Pupil Teacher Ratio (PTR) in Universities and Colleges is 24. Among non‐teaching staff, the share of Group‐C is the highest with 39%, while Group‐D seconds it with 33 %. Group‐A and Group‐B comprise of 14 and 16 per cent non‐teaching posts respectively.
The average number of females per 100 male non‐teaching staff is 33.
21,544 students were awarded Ph.D level degree during 2011 with 13748 males and 7796 females.
B.A. degree has been awarded to maximum number of students. B.Com. is the second highest followed by B.Sc. (6.75 Lakh).
At Post Graduate level M.A. pass number of students is maximum followed by M.B.A. and M.Sc.
The highest number of students (22.7 lakh) has been graduated in Arts/Humanities/ Social Sciences courses.
At Ph.D level, maximum numbers of students out‐turn is in Science stream followed by Social Science.
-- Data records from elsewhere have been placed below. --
/-- TMO beats without an accepted sample while monitored: position is lost (R61). -/
def vencLost (d : Dev) : Dev :=
  if vencMonitored d && !d.getB F.VENC_STAT_LOST && decide (d.get F.VENC_CFG_TMO ≤ d.vencIdle) then
    sampleFollowed 2 (((d.put F.VENC_STAT_LOST 1).raise 0x07 5).sendEvent 9 0xFF 0 0 0)
  else d

end Sys2Proof.Machine
end

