/-- A TRAIN frame arrives on receive lane `lane` (R253, R255). `inv` says that the lane's markers came inverted; `skew` is by
how many unit intervals lane 1 lags lane 0, and `w` and `ht` are the eye measured on the lane. The answer goes out in the
link's next TRAIN frames. A lane that carries LANE 1 on input 0 is lane 1 once the lanes are in order. -/
def trainFrameRx (i lane : Nat) (bs : List Byte) (inv : Bool) (skew : Int) (w ht : Nat) (d : Dev) : Dev :=
  if !lanesOn d i || decide (rxLanes i ≤ lane) then d
  else if !(frameOk bs && byteAt bs 0 == 0x0F && bs.length == 14) then frameDiscard i d
  else if linkStage d i < 2 || 4 < linkStage d i then d
  else
    let d := laneMarked i lane inv (trainFrames i d)
    let d := if i < 32 then (d.put (F.HPL_EYE_RX_W i) w).put (F.HPL_EYE_RX_H i) ht else d
    let d := linkAdvance 1 i d
    let d := if linkStage d i < 3 then d else
      let x := d.link i
      let ln := byteAt bs 1 % 2
      d.setLink i { x with
        ordered := setBit x.ordered lane
        swapped := if lane = 0 then ln == 1 && rxLanes i == 2 else x.swapped
        skew := if rxLanes i == 2 then skew else x.skew }
    let d := linkAdvance 1 i d
    let d := if linkStage d i < 4 then d else
      let x := d.link i
      let seq := byteAt bs 8
      let x := if x.statSeq = some seq then x else
        let a := tapRequest (byteAt bs 3) x.taps0
        let b := tapRequest (byteAt bs 4) x.taps1
        { x with taps0 := a.1, stat0 := a.2, taps1 := b.1, stat1 := b.2, statSeq := some seq }
      let x := { x with peerReady := bit (byteAt bs 7) 0 }
      let one := x.swapped != (lane == 1)
      let a := if one then x.adapt1 else x.adapt0
      putTaps i (d.setLink i (if byteAt bs 9 == x.reqSeq || a.req == 0 then adaptAnswered i one (w * ht) x else x))
    linkAdvance 2 i d

/-- The cycle length of link `i` is 250 rounds: that of its last START, or of the one it would send (R247, R254). -/
def ownCyc250 (d : Dev) (i : Nat) : Bool :=
  if (d.link i).startSent then (d.link i).cyc250 else d.getB F.PLAN_GLOBAL_BEAT_LEN

/-- A START arrives on a stay port (R254). -/
def startFrameRx (i : Nat) (bs : List Byte) (d : Dev) : Dev :=
  if i < 32 || !lanesOn d i then d
  else if !(frameOk bs && byteAt bs 0 == 0x0E && bs.length == 8) then frameDiscard i d
  else if byteAt bs 1 != (d.link i).rate || bit (byteAt bs 2) 1 != ownCyc250 d i then
    linkRestart i 1 (if (d.link i).up then stayLinkDown i d else d)
  else stayLinkRise i (d.setLink i { d.link i with startRx := true })

/-- A bring-up stage has lasted TMO ms: back to stage 1 (R253). -/
def linkTrainTimeout (i : Nat) (d : Dev) : Dev :=
  let x := d.link i
  if x.up || linkStage d i == 0 || decide (d.now < x.stageAt + 1000000 * d.get F.LANES_TRAIN_TMO) then d
  else linkRestart i 1 (trainFrames i (d.count F.LANES_TRAIN_FAILS 1))

/-! ### The back-channel -/

/-- The receive lane of an up head link has re-centred and adapted itself in the idle bits between frames, and HPL_EYE reports the
eye that this gives, which no rule bounds: a free width and height (R385, log entry 120). -/
def eyeFollow (h : Nat) (d : Dev) : Dev :=
  if !(d.link h).up then d else
  let w := d.free 8
  let t := w.2.free 8
  (t.2.put (F.HPL_EYE_RX_W h) w.1).put (F.HPL_EYE_RX_H h) t.1

/-- A frame of TYPE STATUS arrives (R251): CACK and the eye fields, the end of stage 5, and a temperature report. -/
def statusFrameRx (h : Nat) (bs : List Byte) (d : Dev) : Dev :=
  if !lanesOn d h then d
  else if !(frameOk bs && byteAt bs 0 == 0x81 && bs.length == 24) then frameDiscard h d
  else
    let d := controlAck h (byteAt bs 2) d
    let d := eyeFollow h (d.put (F.HPL_EYE_TX_W h) (byteAt bs 14 + byteAt bs 16 * 256))
    let x := d.link h
    let d := d.setLink h { x with statusAt := d.now }
    let d := if linkStage d h == 5 && x.startSent && !x.up && decide (d.now ≤ x.start + 100000) then headLinkRise h d else d
    if linkStage d h == 5 && x.startSent && bit (byteAt bs 1) 0 then temperatureReport h (toSigned 12 (beAt bs 4 2)) d else d

/-- LNK_TMO beats without a valid STATUS (R256). -/
def hplStatusTimeout (h : Nat) (d : Dev) : Dev :=
  let x := d.link h
  if x.up && decide (x.statusAt + d.get (F.HPL_CFG_LNK_TMO h) * d.beatLen ≤ d.now) then headLinkDown h 2 d else d

/-- HPL_CFG.DOWN (R256). -/
def hplDown (h : Nat) (d : Dev) : Dev := if (d.link h).up then headLinkDown h 5 d else d

/-- A write of HPL_CFG (R253, R256); LNK_TMO 0 is refused (R458). -/
def hplCfgWrite (h v : Nat) (d : Dev) : Dev :=
  if bits v 8 4 = 0 then d.refuseAt (R.HPL_CFG h) else
  let was := d.getB (F.HPL_CFG_EN h)
  let d := ((d.put (F.HPL_CFG_EN h) v).put (F.HPL_CFG_AUTO h) (bits v 1 1)).put (F.HPL_CFG_LNK_TMO h) (bits v 8 4)
  if bit v 0 && !was then linkRestart h 1 d
  else if !bit v 0 && was then (if (d.link h).up then headLinkDown h 5 d else linkRestart h 0 d)
  else if bit v 2 then hplDown h d
  else d

/-- A write of STAY_CFG (R238, R253). -/
def stayCfgWrite (v : Nat) (d : Dev) : Dev :=
  let e0 := d.getB F.STAY_CFG_EN_E
  let w0 := d.getB F.STAY_CFG_EN_W
  let d := ((d.put F.STAY_CFG_EN_E v).put F.STAY_CFG_EN_W (bits v 1 1)).put F.STAY_CFG_AUTO (bits v 2 1)
  let d := d.put F.STAY_CFG_LAUNCH (bits v 8 12)
  let turn (i : Nat) (was now_ : Bool) (d : Dev) : Dev :=
    if now_ && !was then linkRestart i 1 d
    else if !now_ && was then (if (d.link i).up then stayLinkDown i d else linkRestart i 0 d)
    else d
  turn linkW w0 (bit v 1) (turn linkE e0 (bit v 0) d)

/-- LANES_CFG (R27, R236): a rate outside 50 to 125, or a change of rate during a plan, is refused. REFOUT[j] carries the
reference while bit j of REFOUT_EN is 1, and it and the head-port lanes are spread with SSC (R237). -/
def lanesCfgWrite (v : Nat) (d : Dev) : Dev :=
  let r := bits v 0 7
  if r < 50 ∨ 125 < r then d.refuseAt R.LANES_CFG
  else if d.planActive && r != d.get F.LANES_CFG_RATE_M then d.refuseAt R.LANES_CFG
  else
    let e := if d.get F.LANES_CFG_SSC = bits v 7 1 then d else { d with sscLag := sscLagAt d ((d.now : Int) * 1000), sscAt := d.now }
    refoutFollow d (((e.put F.LANES_CFG_RATE_M r).put F.LANES_CFG_SSC (bits v 7 1)).put F.LANES_CFG_REFOUT_EN (bits v 8 8))

/-! ### Link cycles (R243 to R250) -/

/-- One link cycle of a head link: the line up to its start and its cycle word; on an up link a CONTROL frame, or NOP, while the
block of page 0x40 takes up frames (R243, R244, R249, R250, R361). -/
def linkCycle (h : Nat) (d : Dev) : Dev :=
  let x := d.link h
  let n := x.cycle
  if !x.startSent || decide (laneNow d h < x.origin + n * (20000 * x.rounds : Nat)) then d
  else if !x.up || !d.working 0x40 then
    let d := beginCycle h n d
    d.setLink h { d.link h with cycle := n + 1 }
  else
  let late := x.back = 0 && (match x.sent.head? with
    | some m => decide (m.cycle + 2 ≤ x.cycles)
    | none => false)
  if late && x.sent.any (fun m => decide (4 ≤ m.sends)) then headLinkDown h 3 d else
  let d := controlRelease h (beginCycle h n d)
  let x := d.link h
  let now_ := x.cycles
  let x := { x with back := if late then x.sent.length else x.back, cycle := n + 1, cycles := now_ + 1 }
  let frame (seq op : Nat) (body : List Byte) : List Byte :=
    beBytes 1 0x02 ++ beBytes 1 seq ++ beBytes 1 op ++ beBytes 1 body.length ++ body
  if 0 < x.back then
    let k := x.sent.length - x.back
    match x.sent[k]? with
    | some m =>
      let sent := x.sent.set k { m with sends := m.sends + 1, cycle := now_ }
      sendControl h (frame m.seq m.op m.payload) (d.setLink h { x with sent := sent, back := x.back - 1 })
    | none => d.setLink h { x with back := 0 }
  else match x.queue with
    | (op, body) :: q =>
      if x.sent.length < 4 then
        let seq := (x.cseq + 1) % 256
        let x := { x with cseq := seq, queue := q, sent := x.sent ++ [{ seq := seq, op := op, payload := body, sends := 1, cycle := now_ }] }
        sendControl h (frame seq op body) ((d.setLink h x).put (F.HPL_STAT_CSEQ h) seq)
      else sendControl h (frame 0 0 []) (d.setLink h x)
    | [] => sendControl h (frame 0 0 []) (d.setLink h x)

/-- A back-channel record has been written (R252, R348). -/
def bcrWrote (d : Dev) : Dev :=
  ((d.put F.BCR_HEAD_HEAD ((d.get F.BCR_HEAD_HEAD + 1) % max 1 (d.get F.BCR_SIZE_SIZE))).raise 0x40 0).ring 29

/-- A SENSE or REPLY frame (R252): into the back-channel ring, or dropped when the ring is full. -/
def senseReplyRx (h : Nat) (bs : List Byte) (d : Dev) : Dev :=
  let len := beAt bs 2 2
  let typ := byteAt bs 0
  if !lanesOn d h then d
  else if !(frameOk bs && (typ == 0x82 || typ == 0x83) && decide (len ≤ 512) && bs.length == len + 8) then frameDiscard h d
  else if d.get F.BCR_HEAD_HEAD = d.get F.BCR_TAIL_TAIL ∨ cleated d 14 = true then d.count F.BCR_DROPS_DROPS 1
  else
    let r := leBytes 1 h ++ leBytes 1 typ ++ leBytes 2 len ++ leBytes 4 d.beatNum ++ leBytes 8 0
      ++ (((bs.drop 4).take len) ++ List.replicate 512 0).take 512
    afterWrite 14 .bcr bcrWrote
      (engineWrite 14 (d.get2 F.BCR_BASE_LO_BASE F.BCR_BASE_HI_BASE + d.get F.BCR_HEAD_HEAD * 528) r d)

end Sys2Proof.Machine
end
On the other hand at PG level maximum students out‐turn is observed in Social Science stream and Science comes at number two. In Institutes of National Importance and Government deemed universities share of Ph.D. students are large.
Share of female students is lowest in Institutions of National Importance followed by Government Deemed Universities and State Private Universities. Among the major states, Andhra Pradesh has more than 80% Private‐unaided colleges and
Tamil Nadu has 76.8% Colleges. whereas, Bihar has only 6% and Assam 9.4% Private‐unaided colleges.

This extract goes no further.